Ethereum whale bets $128 million on ETH big pump! Exchange reserves plummet, triggering supply crunch expectations.

As Ethereum (ETH) approaches the $4000 mark, whales and institutional investors are making significant moves. With the exchange's ETH reserves dropping to 19.7 million (a new low since July 7), and the number of deposit addresses decreasing sharply to 16,000 in a single day, the market supply tightening risk is sharply increasing. A net inflow of $4 million in cross-chain funds confirms that capital is gathering towards ETH, and the lack of increased selling pressure after a 54% monthly rise suggests that long positions are in control.

Whale flips long: $128 million giant position bets on ETH breakout

Ethereum Whale activity has significantly recovered in the last 24 hours, releasing a strong bullish signal:

  • Aggressive Long Positions: Whale institution Aguila Trade decisively established a long position worth $128 million after closing out ETH short positions with losses exceeding $8 million (data source: HyperDash). As of the time of writing, the position has a floating profit of $630,000, demonstrating confidence in a short-term explosive market.
  • Signs of Long-Term Holding: According to monitoring by LookonChain, another Whale Address has withdrawn 13,244 ETH (approximately $49.52 million) from the CEX to a private wallet. Such large withdrawals typically indicate that holders are bullish on the mid to long-term trend and have no intention of short-term selling.

Net inflow of funds on-chain reaches 7 billion USD, cross-chain capital floods into ETH

Spot and on-chain data synchronization verify bullish market sentiment:

  • Spot market accumulation: CoinGlass data shows that investors successfully resisted the continuous selling pressure over the past two days, cumulatively transferring over 70 million USD ETH from exchanges to private wallets, demonstrating a strong belief in holding coins.

  • Ecological Capital Siphon: Artemis has detected that external blockchain funds are continuously flowing into the Ethereum network, with a net inflow of $4 million through cross-chain bridges.

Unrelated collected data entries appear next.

-- ==== Sys2Proof/Machine/ExecCourse.lean ====
section
/-! DEFINITION. The commands of the table: A course: its queues, selector, refresh and self-refresh (08, 09). -/

namespace Sys2Proof.Machine

/-- A request enters a course queue, which checks the fresh map, renders and in-order mode (R145). -/
def execCourseEnqueue (t : Nat) (c : CourseId) (s : State) : Out :=
  cmd s t (ifCrs c (Sys2Proof.Machine.courseEnqueue))

/-- A subchannel's selector commits a chain from the highest tier with a candidate into the flit plan (R157). -/
def execSelectCommit (t : Nat) (c : CourseId) (sc : SubId) (s : State) : Out :=
  cmd s t (ifCrs c (fun x => Sys2Proof.Machine.courseSelect x sc))

/-- The course sends one downstream flit per LCK, chosen by replay, write data, command or idle (R158). -/
def execDownstreamFlit (t : Nat) (c : CourseId) (s : State) : Out :=
  cmd s t (ifCrs c (Sys2Proof.Machine.downstreamFlit))

/-- dck_now reaches a command's stamp, freeing a write's entry and reporting a request served (R145). -/
def execStampReached (t : Nat) (c : CourseId) (s : State) : Out :=
  cmd s t (ifCrs c (Sys2Proof.Machine.stampReached))

/-- The oldest write passing wr_age_us forces a drain and posts age_drain (R163). -/
def execWriteAgeDrain (t : Nat) (c : CourseId) (s : State) : Out :=
  cmd s t (ifCrs c (writeAge))

/-- An open bank idle for page_idle × 8 DCK receives a PRE from tier 8 (R161). -/
def execPageIdleTimeout (t : Nat) (c : CourseId) (bank : Fin 512) (s : State) : Out :=
  cmd s t (ifCrs c (fun x => pageIdle x bank.val))

/-- An idle rank enters power-down after pd_idle × 64 DCK (R166). -/
def execPdIdleEntry (t : Nat) (c : CourseId) (sc : SubId) (rank : Fin 4) (s : State) : Out :=
  cmd s t (ifCrs c (fun x => pdIdle x sc rank.val))

/-- A Timebase refresh tick updates hot state, accrual and excess emergencies for every target (R175). -/
def execRefreshTick (t : Nat) (c : CourseId) (seq : BitVec 16) (s : State) : Out :=
  cmd s t (ifCrs c (fun x => Sys2Proof.Machine.refreshTick x seq))

/-- A target's catch-up timer expires and raises one emergency refresh (R174). -/
def execCatchupTimerExpiry (t : Nat) (c : CourseId) (i : Fin 16) (s : State) : Out :=
  cmd s t (ifCrs c (fun x => catchupExpiry x i))

/-- A Corbel temperature report is stored and decides the rank's hot state at the next tick (R176). -/
def execTempReport (t : Nat) (c : CourseId) (s : State) : Out :=
  cmd s t (ifCrs c (tempRecord))

/-- A rank without a report for temp_to_ms is treated as hot and temp_stale is posted (R177). -/
def execTempStale (t : Nat) (c : CourseId) (rank : Fin 4) (s : State) : Out :=
  cmd s t (ifCrs c (fun x => Sys2Proof.Machine.tempStale x rank))

/-- A write of sr_req in AWAKE starts self-refresh entry (R181). -/
def execSrReq (t : Nat) (o : Orig) (c : CourseId) (s : State) : Out :=
  cmd s t (fun x => bitsWrite x o (crsBase c.val + 0x1410) 1 1)

/-- A write of sr_exit starts a self-refresh exit (R181). -/
def execSrExit (t : Nat) (o : Orig) (c : CourseId) (s : State) : Out :=
  cmd s t (fun x => bitsWrite x o (crsBase c.val + 0x1410) 2 2)

/-- No demand request for sr_idle_us starts self-refresh entry (R181). -/
def execSrIdleTimeout (t : Nat) (c : CourseId) (s : State) : Out :=
  cmd s t (ifCrs c (srIdle))

/-- Queues are empty and banks closed, so the SRE commands are committed and sent (R182). -/
def execSrQuiesceDone (t : Nat) (c : CourseId) (s : State) : Out :=
  cmd s t (ifCrs c (Sys2Proof.Machine.srQuiesceDone))

/-- dck_now reaches the last SRE stamp and the course is in IN_SR (R181). -/
def execSrEntered (t : Nat) (c : CourseId) (s : State) : Out :=
  cmd s t (ifCrs c (Sys2Proof.Machine.srEntered))

/-- The last SRX + txs is reached, and the course is AWAKE with pallets restarted (R184). -/
def execSrExitDone (t : Nat) (c : CourseId) (s : State) : Out :=
  cmd s t (ifCrs c (Sys2Proof.Machine.srExitDone))

/-- On dram_crit, Potrie moves the course to the thermal policy's crit_act mode and raises cure_ns (R398). -/
def execDramCritAction (t : Nat) (c : CourseId) (s : State) : Out :=
  cmd s t (ifUp (fun x => critAction x c))

/-- Once every rank has reported at most release_c for 1 s, Potrie returns the course to mode 0 (R398). -/
def execCritRelease (t : Nat) (c : CourseId) (s : State) : Out :=
  cmd s t (ifUp (fun x => Sys2Proof.Machine.critRelease x c))

/-- A course whose queues have been empty for 1 µs moves from ACTIVE to IDLE in crs_pwr (R319). -/
def execCourseIdle (t : Nat) (c : CourseId) (s : State) : Out :=
  cmd s t (ifCrs c (Sys2Proof.Machine.courseIdle))

end Sys2Proof.Machine
end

Capital is rotating into ETH, reflecting investors' anticipation of a subsequent significant rise.

Exchange reserves have dropped to a critical point, supply tightening is imminent

The available inventory on the ETH exchange shows signs of accelerated depletion:

  • Reserve Sharp Decline: The total reserve of ETH on the exchange has fallen to 19.7 million coins, significantly retreating from recent highs and continuing a downward trend.

  • Deposit Willingness Freezing Point: The current number of ETH deposit Addresses is only 16,000, a new low since July 7. Despite the 54% surge in ETH over the past four weeks, deposit activity has decreased rather than increased, revealing the holders' reluctance to sell.

Supply Contraction Logic: Catalyst for Igniting a New Round of Rise If the current trend continues, ETH will face a triple supply-demand imbalance:

  1. Exchange liquidity shrinks: The amount of sellable ETH continues to decrease.
  2. New selling pressure is limited: The sharp reduction in deposit addresses suppresses short-term supply
  3. Demand continues to surge: Whales are opening long positions, cross-chain capital inflows, and spot accumulation are all increasing. In this scenario, the market is very likely to experience a Supply Squeeze due to sudden buying pressure—where demand far exceeds the available sell orders that can be executed immediately, thereby triggering a rapid rise in price.

Conclusion: The momentum for Ethereum to break the $4000 mark is gathering from multiple sources. The establishment of $128 million long positions by whales and the transfer of nearly $50 million to cold wallets highlight the conviction of large capital in a breakout market. On-chain net inflows of $70 million and the support of cross-chain funds further solidify the buying base. Meanwhile, the inventory on exchanges has plummeted to 19.7 million coins and the willingness to deposit is at a freezing point, laying the groundwork for potential supply tightening. Historical experience shows that when the available circulating supply shrinks and meets concentrated buying, it can easily trigger a steep upward curve. Investors need to be wary of the short-covering and FOMO buying resonance that may occur after ETH breaks through $4000.